Gocrawl is a simple command-line utility to crawl websites.
It uses gopkg.in/xmlpath.v2
to perform HTML parsing and XPath evaluation.
See the examples
directory for an example job specification.
Example usage and output:
$ gocrawl -input example/job.json
{
"day": {
"error": "",
"values": [
"Saturday"
]
},
"invalid_regexp": {
"error": "error parsing regexp: missing closing ]: `[a-z+`",
"values": [
"Saturday, 2 June 2018"
]
},
"invalid_xpath": {
"error": "compiling xml path \"//*[@id=\\\\\\\"ctdat\\\"]\":8: expected a literal string",
"values": []
},
"month": {
"error": "",
"values": [
"June"
]
},
"no_matching_xpath": {
"error": "no match for xpath //*[@id=\"cttdat\"]",
"values": []
},
"time": {
"error": "",
"values": [
"13:18:59"
]
}
}
Gocrawld is a daemon version of gocrawl.

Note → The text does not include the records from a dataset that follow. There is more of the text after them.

-- ==== Sys2Proof/Tests/Slice0.lean ====
section
/-! SUPPORT. Tests of the model against spec/95_test_vectors.md and the examples of the instruction rules, and a witness for
the hypotheses of each statement. In a test of one instruction the state is the one after the fetch advance. -/

namespace Sys2Proof.Tests

open Sys2Proof.Machine

/-! ## Helpers -/

/-- The state an outcome holds. -/
def result (o : Host.Outcome State Fault Refusal) : Option State :=
  match o with
  | .next s => some s
  | .fault _ => none
  | .refused _ => none

/-- A state after construction, with PC past an instruction at 0x200 and some registers set. -/
def withRegs (rs : List (Reg × Byte)) : State := rs.foldl (fun s r => s.setV r.1 r.2) (State.reset.setPc 0x202)

/-- The same with VF at 0x55, as in L2.3. -/
def withRegs55 (rs : List (Reg × Byte)) : State := withRegs ((VF, 0x55) :: rs)

/-- Run one instruction and look at the state after it. -/
def look {α : Type} (i : Instr) (s : State) (f : State → α) : Option α := (result (exec i s)).map f

/-- The bytes listed stored from an address up. -/
def withBytes (s : State) (a : Nat) (bs : List Byte) : State := s.copyBytes a bs

/-- The host turns `k` cycles ahead: no key, no quit. -/
def quietHost (k : Nat) : List HostTurn := List.replicate k ⟨0, false⟩

/-- A launch with a ROM and a quiet host (spec/95_test_vectors.md, conventions). -/
def launched (rom : Rom) (k : Nat) : State :=
  ((result (State.reset.loadRom rom)).getD State.reset) |> fun s => { s with hostTurns := quietHost k }

/-- The lit pixels of a frame's row. -/
def litCols (f : Frame) (r : Nat) : List Nat := (List.range 64).filter fun c => f.pixel r c

/-! ## Well-formedness: an ill-formed term for each check -/

/-- R257: a ROM of 3585 bytes is one byte too long, one of 3584 fits. -/
theorem test_rom_too_long :
    Rom.wellFormed (List.replicate 3585 0) = false ∧ Rom.wellFormed (List.replicate 3584 0) = true := by
  constructor <;> rw [Rom.wellFormed, List.length_replicate] <;> decide

/-- R8: a rate of 59 gives period 0, a rate of 60 period 1. -/
theorem test_cycle_rate_too_low : cycleRateWellFormed 59 = false ∧ cycleRateWellFormed 60 = true := by decide

/-! ## Decoding: a word per constructor, written out from the encoding (R72, R75) -/

theorem test_decode_families_0_to_3 :
    decodeWord 0b0000000011100000 = some .cls ∧ decodeWord 0b0000000011101110 = some .ret ∧
    decodeWord 0b0001001000110100 = some (.jp 0x234) ∧ decodeWord 0b0010101111001101 = some (.call 0xBCD) ∧
    decodeWord 0b0011000100101000 = some (.seVxNn 1 0x28) := by decide

theorem test_decode_families_4_to_7 :
    decodeWord 0b0100111100000001 = some (.sneVxNn 15 0x01) ∧ decodeWord 0b0101101011000000 = some (.seVxVy 10 12) ∧
    decodeWord 0b0110101000111100 = some (.ldVxNn 10 0x3C) ∧ decodeWord 0b0111001000000001 = some (.addVxNn 2 0x01) := by
  decide

theorem test_decode_family_8 :
    decodeWord 0b1000000100100000 = some (.ldVxVy 1 2) ∧ decodeWord 0b1000001000110001 = some (.or 2 3) ∧
    decodeWord 0b1000001101000010 = some (.and 3 4) ∧ decodeWord 0b1000010001010011 = some (.xor 4 5) ∧
    decodeWord 0b1000010101100100 = some (.addVxVy 5 6) ∧ decodeWord 0b1000011001110101 = some (.sub 6 7) ∧
    decodeWord 0b1000011110000110 = some (.shr 7 8) ∧ decodeWord 0b1000100010010111 = some (.subn 8 9) ∧
    decodeWord 0b1000100110101110 = some (.shl 9 10) := by decide

theorem test_decode_families_9_to_D :
    decodeWord 0b1001000100100000 = some (.sneVxVy 1 2) ∧ decodeWord 0b1010000001010000 = some (.ldINnn 0x050) ∧
    decodeWord 0b1011111100000001 = some (.jpV0Nnn 0xF01) ∧ decodeWord 0b1100010100001111 = some (.rnd 5 0x0F) ∧
    decodeWord 0b1101000000010101 = some (.drw 0 1 5) := by decide

theorem test_decode_families_E_and_F :
    decodeWord 0b1110010010011110 = some (.skp 4) ∧ decodeWord 0b1110010010100001 = some (.sknp 4) ∧
    decodeWord 0b1111001100000111 = some (.ldVxDt 3) ∧ decodeWord 0b1111001000001010 = some (.ldVxK 2) ∧
    decodeWord 0b1111000000010101 = some (.ldDtVx 0) ∧ decodeWord 0b1111000100011000 = some (.ldStVx 1) ∧
    decodeWord 0b1111001000011110 = some (.addIVx 2) ∧ decodeWord 0b1111011100101001 = some (.ldFVx 7) ∧
    decodeWord 0b1111000000110011 = some (.ldBVx 0) ∧ decodeWord 0b1111001001010101 = some (.ldMemVx 2) ∧
    decodeWord 0b1111001001100101 = some (.ldVxMem 2) := by decide

/-- L2.1.6 to L2.1.14: unrecognised words, refused by name. -/
theorem test_decode_unrecognised :
    [0x0000, 0x0123, 0x00E1, 0x5121, 0x9121, 0x8018, 0xE19F, 0xF000, 0xFFFF].map decodeWord = List.replicate 9 none := by
  decide

theorem test_decode_bytes_by_name :
    decodeBytes [0x12, 0x34, 0x56] = .ok (.jp 0x234, [0x56]) ∧ decodeBytes [0x51, 0x21] = .error (.unrecognised 0x5121) ∧
    decodeBytes [0x12] = .error .tooShort := ⟨rfl, rfl, rfl⟩

theorem test_decode_table_word : decodeTableWord 16 0x8014 = some (.addVxVy 0 1) ∧ decodeTableWord 16 0x00EE = some .ret := by
  decide

/-- The bytes of the ROM of P3. -/
theorem test_encode_bytes : encodeBytes (.addVxVy 0 1) = [0x80, 0x14] ∧ encodeBytes (.shl 3 4) = [0x83, 0x4E] := by decide

/-! ## Control flow (L2.2) -/

/-- L2.2.1. -/
theorem test_jp : look (.jp 0x208) (withRegs []) State.pc = some 0x208 := by decide

/-- L2.2.3, L2.2.4. -/
theorem test_call :
    look (.call 0x300) (withRegs []) (fun t => (t.slot 0, t.sp.val, t.pc)) = some (0x202, 1, 0x300) ∧
    look (.call 0x300) { withRegs [] with sp := 15 } (fun t => (t.slot 15, t.sp.val, t.pc)) = some (0x202, 16, 0x300) := by
  decide

/-- L2.2.5. -/
theorem test_call_full :
    look (.call 0x300) { withRegs [] with sp := 16 } (fun t => (t.fault, t.sp.val, t.pc)) =
      some (some (.stackOverflow 0x200), 16, 0x202) := by decide

/-- L2.2.6, L2.2.7. -/
theorem test_ret :
    look .ret { State.reset.setPc 0x302 with sp := 1, stack := State.reset.stack.set 0 0x202 }
      (fun t => (t.pc, t.sp.val, t.fault)) = some (0x202, 0, none) ∧
    look .ret (State.reset.setPc 0x302) State.fault = some (some (.stackUnderflow 0x300)) := by decide

/-- L2.2.8, L2.2.9, L2.2.17. -/
theorem test_se_vx_nn :
    look (.seVxNn 3 0x05) (withRegs [(3, 0x05)]) State.pc = some 0x204 ∧
    look (.seVxNn 3 0x05) (withRegs [(3, 0x04)]) State.pc = some 0x202 ∧
    look (.seVxNn VF 0x01) (withRegs [(VF, 0x01)]) State.pc = some 0x204 := by decide

/-- L2.2.10, L2.2.11. -/
theorem test_sne_vx_nn :
    look (.sneVxNn 3 0x05) (withRegs [(3, 0x05)]) State.pc = some 0x202 ∧
    look (.sneVxNn 3 0x05) (withRegs [(3, 0x04)]) State.pc = some 0x204 := by decide

/-- L2.2.12 to L2.2.14. -/
theorem test_se_vx_vy :
    look (.seVxVy 1 2) (withRegs [(1, 0x7F), (2, 0x7F)]) State.pc = some 0x204 ∧
    look (.seVxVy 1 2) (withRegs [(1, 0x7F), (2, 0x7E)]) State.pc = some 0x202 ∧
    look (.seVxVy 1 1) (withRegs [(1, 0x7F)]) State.pc = some 0x204 := by decide

/-- L2.2.15, L2.2.16. -/
theorem test_sne_vx_vy :
    look (.sneVxVy 1 2) (withRegs [(1, 0x01), (2, 0x02)]) State.pc = some 0x204 ∧
    look (.sneVxVy 1 1) (withRegs [(1, 0x01)]) State.pc = some 0x202 := by decide

/-- L2.2.19, L2.2.20. -/
theorem test_jp_v0 :
    look (.jpV0Nnn 0x300) (withRegs [(0, 0x04), (3, 0x99)]) State.pc = some 0x304 ∧
    look (.jpV0Nnn 0xF01) (withRegs [(0, 0xFF)]) State.pc = some 0x1000 := by decide

/-! ## Register, arithmetic and logic (L2.3) -/

/-- L2.3.1. -/
theorem test_ld_vx_nn : look (.ldVxNn 10 0x3C) (withRegs55 []) (fun t => (t.getV 10, t.getV VF)) = some (0x3C, 0x55) := by
  decide

/-- L2.3.2, L2.3.35. -/
theorem test_add_vx_nn :
    look (.addVxNn 0 0x01) (withRegs55 [(0, 0xFF)]) (fun t => (t.getV 0, t.getV VF)) = some (0x00, 0x55) ∧
    look (.addVxNn VF 0x01) (withRegs [(VF, 0xFF)]) (fun t => t.getV VF) = some 0x00 := by decide

/-- L2.3.4. -/
theorem test_ld_vx_vy :
    look (.ldVxVy 0 1) (withRegs55 [(1, 0x42)]) (fun t => (t.getV 0, t.getV VF)) = some (0x42, 0x55) := by decide

/-- L2.3.5, L2.3.36. -/
theorem test_or :
    look (.or 0 1) (withRegs55 [(0, 0x0F), (1, 0xF0)]) (fun t => (t.getV 0, t.getV VF)) = some (0xFF, 0x55) ∧
    look (.or VF 1) (withRegs [(VF, 0x0F), (1, 0xF0)]) (fun t => t.getV VF) = some 0xFF := by decide

/-- L2.3.6. -/
theorem test_and :
    look (.and 0 1) (withRegs55 [(0, 0x3C), (1, 0x0F)]) (fun t => (t.getV 0, t.getV VF)) = some (0x0C, 0x55) := by decide

/-- L2.3.7, L2.3.8. -/
theorem test_xor :
    look (.xor 0 1) (withRegs55 [(0, 0xFF), (1, 0x0F)]) (fun t => (t.getV 0, t.getV VF)) = some (0xF0, 0x55) ∧
    look (.xor 0 0) (withRegs55 [(0, 0xA5)]) (fun t => (t.getV 0, t.getV VF)) = some (0x00, 0x55) := by decide

/-- L2.3.9, L2.3.10. -/
theorem test_add :
    look (.addVxVy 0 1) (withRegs55 [(0, 0x80), (1, 0x80)]) (fun t => (t.getV 0, t.getV VF)) = some (0x00, 1) ∧
    look (.addVxVy 0 1) (withRegs55 [(0, 0x7F), (1, 0x80)]) (fun t => (t.getV 0, t.getV VF)) = some (0xFF, 0) := by decide

/-- L2.3.27, L2.3.28. -/
theorem test_add_into_vf :
    look (.addVxVy VF 1) (withRegs [(VF, 0x80), (1, 0x90)]) (fun t => t.getV VF) = some 1 ∧
    look (.addVxVy VF 1) (withRegs [(VF, 0x10), (1, 0x20)]) (fun t => t.getV VF) = some 0 := by decide

/-- L2.3.12, L2.3.13, L2.3.30. -/
theorem test_sub :
    look (.sub 0 1) (withRegs55 [(0, 0x07), (1, 0x07)]) (fun t => (t.getV 0, t.getV VF)) = some (0x00, 1) ∧
    look (.sub 0 1) (withRegs55 [(0, 0x00), (1, 0x01)]) (fun t => (t.getV 0, t.getV VF)) = some (0xFF, 0) ∧
    look (.sub VF 1) (withRegs [(VF, 0x03), (1, 0x05)]) (fun t => t.getV VF) = some 0 := by decide

/-- L2.3.29: the old VF is read as V[y]. -/
theorem test_sub_vf_source :
    look (.sub 0 VF) (withRegs [(0, 0x05), (VF, 0x03)]) (fun t => (t.getV 0, t.getV VF)) = some (0x02, 1) := by decide

/-- L2.3.14 to L2.3.16. -/
theorem test_subn :
    look (.subn 0 1) (withRegs55 [(0, 0x02), (1, 0x01)]) (fun t => (t.getV 0, t.getV VF)) = some (0xFF, 0) ∧
    look (.subn 0 1) (withRegs55 [(0, 0x01), (1, 0x02)]) (fun t => (t.getV 0, t.getV VF)) = some (0x01, 1) ∧
    look (.subn 0 1) (withRegs55 [(0, 0x05), (1, 0x05)]) (fun t => (t.getV 0, t.getV VF)) = some (0x00, 1) := by decide

/-- L2.3.17, L2.3.31. -/
theorem test_shr :
    look (.shr 0 1) (withRegs55 [(0, 0x05), (1, 0xAA)]) (fun t => (t.getV 0, t.getV VF)) = some (0x02, 1) ∧
    look (.shr VF 0) (withRegs [(VF, 0x02)]) (fun t => t.getV VF) = some 0x01 := by decide

/-- L2.3.23, L2.3.32: the other reading and the other order. -/
theorem test_shr_parameters :
    (shiftRight .copyVy .flagThenResult 0 1 (withRegs55 [(0, 0xFF), (1, 0x04)])).getV 0 = 0x02 ∧
    (shiftRight .inPlace .resultThenFlag VF 0 (withRegs [(VF, 0x02)])).getV VF = 0x00 := by decide

/-- L2.3.20, L2.3.33. -/
theorem test_shl :
    look (.shl 0 1) (withRegs55 [(0, 0xFE)]) (fun t => (t.getV 0, t.getV VF)) = some (0xFC, 1) ∧
    look (.shl VF 0) (withRegs [(VF, 0x81)]) (fun t => t.getV VF) = some 0x02 := by decide

/-- L2.3.24, L2.3.34. -/
theorem test_shl_parameters :
    (shiftLeft .copyVy .flagThenResult 0 1 (withRegs55 [(0, 0x01), (1, 0x81)])).getV 0 = 0x02 ∧
    (shiftLeft .inPlace .resultThenFlag VF 0 (withRegs [(VF, 0x81)])).getV VF = 0x01 := by decide

/-- L2.3.25, with the draw listed. -/
theorem test_rnd :
    look (.rnd 5 0x0F) { withRegs55 [] with rndBytes := [0xA7, 0x12] } (fun t => (t.getV 5, t.getV VF, t.rndBytes)) =
      some (0x07, 0x55, [0x12]) := by decide

/-- L2.3.26: any draw, a free one here. -/
theorem test_rnd_free_masked_to_zero (s : State) : look (.rnd 5 0x00) s (fun t => t.getV 5) = some 0x00 := by
  simp [look, result, exec, execRnd]

/-! ## Index register and memory (L2.4) -/

/-- L2.4.1, L2.4.2. -/
theorem test_ld_i : look (.ldINnn 0x050) (withRegs []) State.i = some 0x050 ∧
    look (.ldINnn 0xFFF) (withRegs []) State.i = some 0xFFF := by decide

/-- L2.4.4, L2.4.5, L2.4.6. -/
theorem test_add_i :
    look (.addIVx 2) ((withRegs55 [(2, 0x01)]).setI 0xFFF) (fun t => (t.i, t.getV VF)) = some (0x1000, 1) ∧
    look (.addIVx 2) ((withRegs55 [(2, 0xFF)]).setI 0xF00) (fun t => (t.i, t.getV VF)) = some (0xFFF, 0) ∧
    look (.addIVx 2) ((withRegs55 [(2, 0x06)]).setI 0xFFFF) (fun t => (t.i, t.getV VF)) = some (0x0005, 1) := by decide

/-- L2.4.8: the old VF is added. -/
theorem test_add_i_vf :
    look (.addIVx VF) ((withRegs [(VF, 0x20)]).setI 0x100) (fun t => (t.i, t.getV VF)) = some (0x120, 0) := by decide

/-- L2.4.9 to L2.4.11. -/
theorem test_ld_f :
    [0x0A, 0x10, 0xFF].map (fun b => look (.ldFVx 7) (withRegs [(7, b)]) State.i) = [some 0x082, some 0x0A0, some 0x54B] := by
  decide

/-- L1.10: the glyph of digit 3. -/
theorem test_font : [0x05F, 0x060, 0x061, 0x062, 0x063].map State.reset.memRead = [0xF0, 0x10, 0xF0, 0x10, 0xF0] := by decide

/-- L2.4.12. -/
theorem test_bcd :
    look (.ldBVx 0) ((withRegs [(0, 0xFE)]).setI 0x400)
      (fun t => ([0x400, 0x401, 0x402].map t.memRead, t.i)) = some ([0x02, 0x05, 0x04], 0x400) := by decide

/-- L2.4.16, L2.4.17. -/
theorem test_bcd_top :
    look (.ldBVx 0) ((withRegs [(0, 0xFF)]).setI 0xFFD)
      (fun t => ([0xFFD, 0xFFE, 0xFFF].map t.memRead, t.fault)) = some ([0x02, 0x05, 0x05], none) ∧
    look (.ldBVx 0) ((withRegs [(0, 0xFF)]).setI 0xFFE) State.fault = some (some (.memRange 0x200 0x1000)) := by decide

/-- L2.4.18, with a byte at 0x303 that stays. -/
theorem test_store_registers :
    look (.ldMemVx 2) ((withBytes (withRegs [(0, 0x11), (1, 0x22), (2, 0x33)]) 0x303 [0x77]).setI 0x300)
      (fun t => ([0x300, 0x301, 0x302, 0x303].map t.memRead, t.i)) = some ([0x11, 0x22, 0x33, 0x77], 0x300) := by decide

/-- L2.4.20. -/
theorem test_store_registers_fault :
    look (.ldMemVx 3) ((withRegs []).setI 0xFFD) State.fault = some (some (.memRange 0x200 0x1000)) := by decide

/-- L2.4.22. -/
theorem test_load_registers :
    look (.ldVxMem 2) ((withBytes (withRegs [(3, 0x99)]) 0x400 [0x02, 0x05, 0x04]).setI 0x400)
      (fun t => ([0, 1, 2, 3].map t.getV, t.i)) = some ([0x02, 0x05, 0x04, 0x99], 0x400) := by decide

/-- L2.4.24. -/
theorem test_load_registers_fault :
    look (.ldVxMem 1) ((withRegs []).setI 0x1000) State.fault = some (some (.memRange 0x200 0x1000)) := by decide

It accepts a POST request containing a job specification identical to that of gocrawl
and returns the result of executing the crawl job, encoded as JSON.
Example usage:
$ gocrawld -host localhost -port 12345 &
<pid>
$ curl -XPOST localhost:12345 --data @example/job.json
<job output will be the same as above except less pretty>
Example docker usage:
docker run --rm --net=host --detach johnstcn/gocrawld